‘This is not a fishing trip gone wrong’ – study uncovers planned colonisation
Science has officially proven what most Australian Aboriginal people have always known — that their ties to country are age-old, stretching back a massive 50,000 years.
Now scientists are trying to establish how many early Australians were in the first group of explorers to arrive from land connected to Papua New Guinea and settle the continent in one, quick sweep down the east and west coasts.
“What we could say is it was definitely deliberate – this is not a fishing trip gone wrong,” Professor Alan Cooper of the University of Adelaide told NIT.
“It was very much a planned colonisation by a large number of people, but we are working on that exact question now.”
A study released today by researchers at the University of Adelaide, South Australian Museum, The University of New South Wales and the Australian National University involved the help and permission of the descendants of more than 100 Aboriginal people who gave DNA hair samples between the 1920s and 1970s.
By examining the DNA, the researchers were able to tell that far from being nomadic, the different groups stayed in specific areas for tens of thousands of year, weathering the changes in the world around them.
“The thing is, while many of the traditional stories suggest Aboriginal people have been here forever, they were less precise about the, in many cases, absolute ownership of country permanently through that period of time,” Professor Cooper said.
“There was kind of allowance for the fact that that may have evolved or moved through space or time in some cases, whereas in fact we are confirming the most literal interpretations of those stories.

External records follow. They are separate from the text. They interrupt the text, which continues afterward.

-- ==== Sys2Proof/Machine/Enc.lean ====
section
/-! DEFINITION. The wire frame (30_encoding.md R52, R53) and ENCODE (42_encoder.md R83). -/

namespace Sys2Proof.Machine

/-- The frame of LEN `len` around a payload: `[0xD5, L] ++ payload ++ [crc8(payload)]` (R83). -/
def frame (len : Byte) (payload : List Byte) : List Byte := [Config.start, len] ++ payload ++ [crc8 payload]

/-- The frame of a payload, with its own length as LEN (R52). -/
def frameOf (payload : List Byte) : List Byte := frame (BitVec.ofNat 8 payload.length) payload

/-- A byte sequence is a well-formed frame: START, a LEN that is the payload's length, the payload and its CRC (R53). -/
def wellFormedFrame (f : List Byte) : Bool :=
  match f with
  | st :: len :: rest =>
    st == Config.start && rest.length == len.toNat + 1 && rest.drop len.toNat == [crc8 (rest.take len.toNat)]
  | _ => false

/-- ENCODE (R83). -/
def execEncode (len : Byte) (payload : List Byte) (s : State) : StepOutcome :=
  complete .ok (.bytes (frame len payload)) s

end Sys2Proof.Machine
end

“People have been nomadic, but they have been sedentary and that’s a very interesting contradiction of terms. Nomadic – they are constantly moving around, but they are sedentary in terms of staying on country.
“The range will be bigger than their country and that would overlap into neighbouring groups where you would have marriage or connections that allowed you to move into those areas. Probably language connections. But you then had your core country.
“Given the longevity of the time, 50,000 years, to me it makes a lot of sense that being on country is such an important part of Aboriginal culture and wellbeing because, for a start, it’s 50,000 years’ worth of tradition, but more importantly during that period of time there have been such massive environmental changes.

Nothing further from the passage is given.